Posted 22 January 2021, 4:24 p.m. Suggest removal
zemilou says...
Adults must stop blaming children. Our children are who they are because of who we are and what our society is. They are a reflection of us and our community. As the old much-cited African proverb states: "It takes a village to raise a child." Where is our proverbial village? And to anyone with the inane response that we don't live in villages anymore, think metaphor. Met-a-phor: "a figure of speech in which a word or phrase is applied to an object or action to which it is not literally applicable."
Posted 23 January 2021, 9:32 a.m. Suggest removal
joeblow says...
Discipline and abuse are not the same thing. The key is to avoid abuse. You can really screw up a child (or adult) with verbal abuse, even if they have never experienced corporal punishment!
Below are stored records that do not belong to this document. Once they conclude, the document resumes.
-- ==== Sys2Proof/Machine/Pools.lean ====
section
/-! DEFINITION. Buffer pools (R168 to R174): allocation ports, frees, geometry and the software port. -/
namespace Sys2Proof.Machine

/-- POOL_CFG in force of a pool. -/
def poolCfg (s : State) (p : Nat) : W32 := rd s (Rg.POOL_POOL_CFG + 4 * p)
def poolCount (s : State) (p : Nat) : Nat := fld (poolCfg s p) 31 20
def poolBufSize (s : State) (p : Nat) : Nat := 256 * 2 ^ fld (poolCfg s p) 19 16
def poolGen (s : State) (p : Nat) : Nat := rdF s (Rg.POOL_POOL_STAT + 4 * p) 15 12
/-- Free buffers of a pool, next to hand out first. -/
def poolFreeList (s : State) (p : Nat) : List Nat := kvGet [] s.pool.free p

/-- Device physical address of a buffer (R168). -/
def bufAddr (s : State) (p idx : Nat) : Nat :=
  rd64 s Rg.POOL_ARENA_LO + fld (poolCfg s p) 15 0 * 0x10000 + idx * poolBufSize s p

/-- The free list of a pool stored, with POOL_STAT.FREE. -/
def putFree (p : Nat) (l : List Nat) (s : State) : State :=
  wrF (Rg.POOL_POOL_STAT + 4 * p) 11 0 l.length { s with pool := { s.pool with free := kvPut [] s.pool.free p l } }

/-- One POOL_EMPTY answer (R169). -/
def poolEmpty (port p : Nat) (s : State) : State :=
  let a := Rg.POOL_POOL_STAT + 4 * p
  let s := wrF a 31 16 (min (rdF s a 31 16 + 1) 0xFFFF) s
  setEvt Pg.POOL 0 (wr Rg.POOL_LAST_EMPTY (w32 (p + port * 256)) s)

/-- An allocation request through a port: the handle, or POOL_EMPTY (R168, R169). -/
def allocBuf (port p : Nat) (s : State) : Option Nat × State :=
  match poolFreeList s p with
  | [] => (none, poolEmpty port p s)
  | i :: r => (some (i + poolGen s p * 0x1000), putFree p r s)

/-- A free of a handle (R170). -/
def freeBuf (p h : Nat) (s : State) : State :=
  let idx := h % 0x1000
  if h / 0x1000 % 16 != poolGen s p then setEvt Pg.POOL 2 (bump Rg.POOL_STALE_FREE s)
  else if poolCount s p ≤ idx || (poolFreeList s p).contains idx then setEvt Pg.POOL 1 (bump Rg.POOL_BAD_FREE s)
  else putFree p (idx :: poolFreeList s p) s

/-- Several frees of one pool, in order. -/
def freeBufs (p : Nat) (hs : List Nat) (s : State) : State := hs.foldl (fun s h => freeBuf p h s) s

/-- n requests of one port served consecutively; at the first POOL_EMPTY the rest are withdrawn and the taken buffers
are freed in reverse order of taking (R161). -/
def allocMany (port p : Nat) : Nat → List Nat → State → Option (List Nat) × State
  | 0, got, s => (some got, s)
  | n + 1, got, s =>
    match allocBuf port p s with
    | (some h, s) => allocMany port p n (got ++ [h]) s
    | (none, s) => (none, freeBufs p got.reverse s)

/-- A changed POOL_CFG value takes effect (R171). -/
def poolGeometry (p : Nat) (s : State) : State :=
  let a := Rg.POOL_POOL_STAT + 4 * p
  let s := wrF a 15 12 (poolGen s p + 1) s
  putFree p (List.range (poolCount s p)) s

/-- The allocation port of software by origin (R169). -/
def swPort (origin : Nat) : Nat := if origin == 0x41 then 24 else 25 + (origin - 0x44)

/-- A write of POOL.SW_REQ by an allowed origin (R174). -/
def swReq (origin p : Nat) (s : State) : State :=
  let (h, s) := allocBuf (swPort origin) p s
  let v := match h with
    | some h => w32 (h + 0x40000000)
    | none => w32 0x80000000
  { s with pool := { s.pool with swRes := kvPut 0 s.pool.swRes origin v } }

end Sys2Proof.Machine
end

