/-- The ALTS entries in order. -/
def altsOf (ds : List Dir) : List (Nat × Nat) := (ds.filter (·.type == 8)).flatMap fun d => d.ents.map fun e => (fb e 0 4, fb e 4 1)

/-- CODE 7: alternates. -/
def checkAlt (m : Member) (b : List Byte) (ds : List Dir) : Option LoadErr :=
  let alts := altsOf ds
  let fence := fun k => (alts.getD (k - 1) (0, 0)).1
  let chaf := fun k => (alts.getD (k - 1) (0, 0)).2
  firstOf [
    failIf (alts.length != fb b 6 1) 7,
    firstBad 7 8 ds fun _ e _ => 4 ≤ fb e 4 1 || (bit (fb e 4 1) 0 && !present m Pg.CHAFER)
      || (bit (fb e 4 1) 1 && !present m (Pg.CHAFER + 1)),
    ds.findSome? fun d => failDir (perAlt d.type && alts.length < d.alt) 7 d.idx,
    firstBad 7 2 ds fun d e _ => d.alt != 0 && bit (fence d.alt) (fb e 2 1),
    firstBad 7 5 ds fun d e _ => d.alt != 0 && fb e 0 1 == 1 && bit (chaf d.alt) (fb e 1 1),
    firstBad 7 7 ds fun d e _ => d.alt != 0 && (bit (fence d.alt) (fb e 2 1) || bit (fence d.alt) (fb e 3 1))]

/-- Sections of a type keyed half × 16 + alt. -/
def keyed {α : Type} (ds : List Dir) (t : Nat) (f : List Byte → Nat → α) : List (Nat × List α) :=
  (ds.filter (·.type == t)).map fun d => (d.half * 16 + d.alt, (d.ents.zip (List.range d.count)).map fun e => f e.1 e.2)

/-- The image read and checked in the order of R267: the score, or the first failure. -/
def parseScore (m : Member) (addr : Nat) (b : List Byte) : Except LoadErr Score :=
  let len := fb b 8 4
  let ds := parseDirs b
  match firstOf [checkFormat b len ds, checkAbsent m ds, checkRefresh m ds, checkField m b ds, checkOverlap ds,
      checkCapacity b ds, checkAlt m b ds] with
  | some e => .error e
  | none => .ok
    { addr := addr, len := len, crc := fb b 28 4, nalt := fb b 6 1, nsjob := [imgNsjob b 0, imgNsjob b 1],
      oslotBase := [imgOslotBase b 0, imgOslotBase b 1], oslotCnt := [imgOslotCnt b 0, imgOslotCnt b 1],
      jobs := (ds.filter (·.type == 1)).map fun d =>
        (d.half, d.ents.map fun e => ⟨fb e 0 2, fb e 2 1 % 2, fb e 2 1 / 2 % 8, bit (fb e 2 1) 4⟩)
      tasks := keyed ds 2 fun e i => parseTask i e
      opens := keyed ds 3 fun e _ => (fb e 0 2, leAt e 8 160)
      refresh := (ds.filter (·.type == 4)).flatMap fun d => d.ents.map fun e =>
        (fb e 0 1, (List.range (fb e 1 1)).map fun i => fb e (8 + i) 1)
      events := keyed ds 5 fun e _ => ⟨fb e 0 1, fb e 1 1, fb e 2 2, fb e 4 1, fb e 8 8⟩
      bindings := (ds.filter (·.type == 6)).flatMap fun d => d.ents.map fun e =>
        ⟨fb e 0 2, fb e 2 2 % 4096, fb e 2 2 / 4096, fb e 4 1⟩
      rounds := keyed ds 7 fun e _ =>
        { id := fb e 0 1, tokenEn := bit (fb e 1 1) 0, rel := bit (fb e 1 1) 1, coreA := fb e 2 1, coreB := fb e 3 1,
          jobA := fb e 4 2, jobB := fb e 6 2, dline := fb e 8 2, dbeat := fb e 10 1, token := fb e 12 4 }
      alts := altsOf ds }

/-- The image at an address as Cantor reads it (R267): outside installed DRAM it is refused with FORMAT. -/
def readScore (s : State) (addr : Nat) : Except LoadErr Score :=
  if dramTop s.member < addr + 64 then .error ⟨1, none, none⟩
  else
    let len := leAt (memRead s (addr + 8) 4) 0 4
    if dramTop s.member < addr + len || 0x1000000 < len then .error ⟨1, none, none⟩
    else parseScore s.member addr (memRead s addr len)

end Sys2Proof.Machine
end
Posted 23 January 2021, 3:04 p.m. Suggest removal
hrysippus says...
My wife and I have 4 grown children who have 7 college degrees between them, including a PhD in chemistry. None of our children were ever spanked, smacked, or physically punished. You do not need corporal punishment to successfully raise a child. Corporal punishment is inflicted by bullying parents who are ignorant of other more effective ways of disciplining their offspring.It should be made illegal in this country like it is in many civilized countries, including most recently; Scotland. And the Scots have a reputation for being among the toughest people in the world.
Posted 24 January 2021, 11:59 a.m. Suggest removal
sheeprunner12 says...
Good for you .......... and we are not Scotland ......... We came from plantations
But I agree ......... Corporal punishment is the biggest lie used by our very religious country ........... Abuse & God used in the same sentence.